To summarize, the COVID-19 Outbreak will flush out the over saturated market of ill-equipped startup founders and leave the strongest teams to receive capital. Whereas poorly educated investors were making ill-advised bets, they will now find an abundance of opportunity with knowledgeable entrepreneurs who know how to be capital efficient in an environment that requires them to do so.
Furthermore, experienced founders should be excited by the impending stalls to rise in capital costs that founders will face from launching a startup and halt the ever widening gap between Pre-Seed and Seed.
This means hiring top-tier talent, will be cost and time efficient. There will be more available talent than ever before as weaker corporations exit the market and in turn, C-Level Executives will be looking for their next gig. As I like to say, “Carpe Diem!”

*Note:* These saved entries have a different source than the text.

/-! ## The callers and the user interface -/

/-- A request that a caller wants made stands on the ports after one host step, decoding to the same instruction whatever
the don't-care ports draw (30_encoding.md R32; log entries 2 and 8); the last response is kept (log entry 9). -/
def Obligations.QueuedRequestReachesThePorts : Prop :=
  ∀ (s : State) (c : Caller) (i : Instr) (rest : List Task), s.ports = none → s.queue = .request c i :: rest →
    ∃ q, step s = .next { s with ports := some q, queue := rest, draws := s.draws + 1 } ∧
      q.caller = c ∧ q.form = .block ∧ decodeRequest q.request = i

/-- The machine refines the pure functions: whatever calls the callers have made, the user interface among them, and in
whatever order, the host takes them up before the rest of the queue and finishes them all, in two steps a call or four at the
user interface (log entry 2); each caller has received what its own operands give (10_state.md R14, 60_exceptions.md R66,
41_host_text.md R52, R53), and at the user interface also what a re-encode gives where there is one (R56, log entry 7). What the
host shows follows from what the user interface received: its fields and texts as R54 and R55 say, and beyond those rules by the
model's choices: the messages are a history that only grows (log entry 10), a call that a program makes for the user interface
changes no shown input (log entry 23), on an InvalidFieldError a message is shown and the text stays (log entry 16, the spec's
decision D16), on a ParseError the fields stay as last shown, edited or not (log entry 25), and a bare response shows nothing
(log entry 11). The outcomes are kept as log entry 11 says; a text so shown is
not decoded (log entry 24). With nothing else in the queue the steps left over are idle ones (log entry 3). -/
def Obligations.EveryCallReceivesItsOwnResult : Prop :=
  ∀ (s : State) (calls : List (Caller × Call)) (rest : List Task), s.ports = none →
    s.queue = calls.map (fun x => taskOfCall x.1 x.2) ++ rest →
    ∃ n t answers, n ≤ (calls.map fun x => stepsOfCall x.1).sum ∧ runsTo n s t ∧ t.ports = none ∧ t.queue = rest ∧
      List.Forall₂ (fun x answer => answersOfCall s.wideHexPolicy x.1 x.2 answer) calls answers ∧
      t.outcomes = s.outcomes ++ answers.flatten ∧ t.host = viewAfter s.host answers.flatten ∧
      (rest = [] → runsTo (calls.map fun x => stepsOfCall x.1).sum s t)

/-- Responses are the same under every interleaving (20_memory.md R30): two orders of the same calls, those of the user
interface among them, give every caller the result of each of its calls, and give the callers other than the user interface the
same outcomes up to that order. (The user interface may receive re-encoded texts besides, log entry 7.) The steps are log
entries 2 and 3, the outcome record log entry 11. -/
def Obligations.InterleavingDoesNotMatter : Prop :=
  ∀ (s s' : State) (calls calls' : List (Caller × Call)), calls.Perm calls' → s.ports = none →
    s.queue = calls.map (fun x => taskOfCall x.1 x.2) → s' = { s with queue := calls'.map (fun x => taskOfCall x.1 x.2) } →
    ∃ t t', runsTo (calls.map fun x => stepsOfCall x.1).sum s t ∧ runsTo (calls'.map fun x => stepsOfCall x.1).sum s' t' ∧
      t.queue = [] ∧ t'.queue = [] ∧
      (calls.map fun x => (x.1, resultOfCall s.wideHexPolicy x.2)).Subperm (t.outcomes.drop s.outcomes.length) ∧
      (calls.map fun x => (x.1, resultOfCall s.wideHexPolicy x.2)).Subperm (t'.outcomes.drop s'.outcomes.length) ∧
      (othersAmong (t.outcomes.drop s.outcomes.length)).Perm (othersAmong (t'.outcomes.drop s'.outcomes.length))

/-- 41_host_text.md R54, a text that does not parse: one step shows the text and the message, leaves the shown fields and the
last response as they were, makes no request, and gives the error to the caller. The one step is log entry 2, that the changed
text is shown log entry 23, the history of messages log entry 10, the outcome record log entry 11, that the last response is
kept log entry 9; that a field edited since the last text that parsed stays as edited is log entry 25. -/
def Obligations.TextThatFailsToParseKeepsTheFields : Prop :=
  ∀ (s : State) (x : Text) (rest : List Task), s.ports = none → s.queue = .textChanged x :: rest →
    (¬ ∃ w, parseHex s.wideHexPolicy x = .ok w) →
    step s = .next { s with
      host := { text := x, fields := s.host.fields, messages := s.host.messages ++ [.parseError x] }
      queue := rest, outcomes := s.outcomes ++ [(.ui, .error (.parseError x))] }

/-- 41_host_text.md R54, a text that parses: two steps show its five fields with no message, and then the queue goes on,
or the fields are encoded again first: the source leaves that open (R56, log entry 7), so both are admitted. The two steps
are log entry 2, the changed text shown log entry 23, the outcome record log entry 11. -/
def Obligations.TextThatParsesShowsItsFields : Prop :=
  ∀ (s : State) (x : Text) (rest : List Task) (f : HostFields), s.ports = none → s.queue = .textChanged x :: rest →
    decodeText s.wideHexPolicy x = .ok f →
    ∃ t, runsTo 2 s t ∧ t.ports = none ∧ t.host = { text := x, fields := f, messages := s.host.messages } ∧
      t.outcomes = s.outcomes ++ [(.ui, .fields f)] ∧ (t.queue = rest ∨ t.queue = .callEncode .ui f :: rest)

/-- 41_host_text.md R55, a field input changes and all five are integers: two steps show the text of the current five
field values, with no message, and the queue goes on. The two steps are log entry 2, the changed field shown log entry 23,
the outcome record log entry 11; that the text so shown is not decoded is log entry 24. -/
def Obligations.FieldChangeShowsTheText : Prop :=
  ∀ (s : State) (F : FieldName) (x : HostValue) (rest : List Task) (u : Text), s.ports = none →
    s.queue = .fieldChanged F x :: rest → encodeText (setHostField s.host.fields F x) = .ok u →
    ∃ t, runsTo 2 s t ∧ t.ports = none ∧
      t.host = { text := u, fields := setHostField s.host.fields F x, messages := s.host.messages } ∧
      t.outcomes = s.outcomes ++ [(.ui, .text u)] ∧ t.queue = rest

/-- 41_host_text.md R55, a field input changes and a value is no integer: one step shows the message and leaves the text it
last showed and the last response as they were; no request is made. This duty is the spec's decision D16 (log entry 16); the
one step is log entry 2, that the changed field is shown log entry 23, the history of messages log entry 10, the outcome record
log entry 11, that the last response is kept log entry 9. -/
def Obligations.FieldChangeThatFailsKeepsTheText : Prop :=
  ∀ (s : State) (F : FieldName) (x : HostValue) (rest : List Task) (e : HostError), s.ports = none →
    s.queue = .fieldChanged F x :: rest → encodeText (setHostField s.host.fields F x) = .error e →
    step s = .next { s with
      host := { text := s.host.text, fields := setHostField s.host.fields F x, messages := s.host.messages ++ [e] }
      queue := rest, outcomes := s.outcomes ++ [(.ui, .error e)] }

/-- With no request on the ports and nothing asked for, a step changes nothing: the caller "waits for the next input change"
(41_host_text.md R56). That such a step answers a next state is the model's choice (log entry 3), and so is that the last
response is kept (log entry 9). -/
def Obligations.IdleMachineWaits : Prop :=
  ∀ s : State, s.ports = none → s.queue = [] → step s = .next s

The investor’s silver lining from the coronavirus is that we are about to enter a “smarter” era of entrepreneurship. Top-down, big players in venture are becoming more intelligent. Those with conviction will win, and win BIG! LPs will actually see larger returns on investment, albeit at a slower place. For an investor, you can invest into startups at a valuation more in tune with the current market.
As for founders, contrary to popular belief, there has never been a better time to raise capital.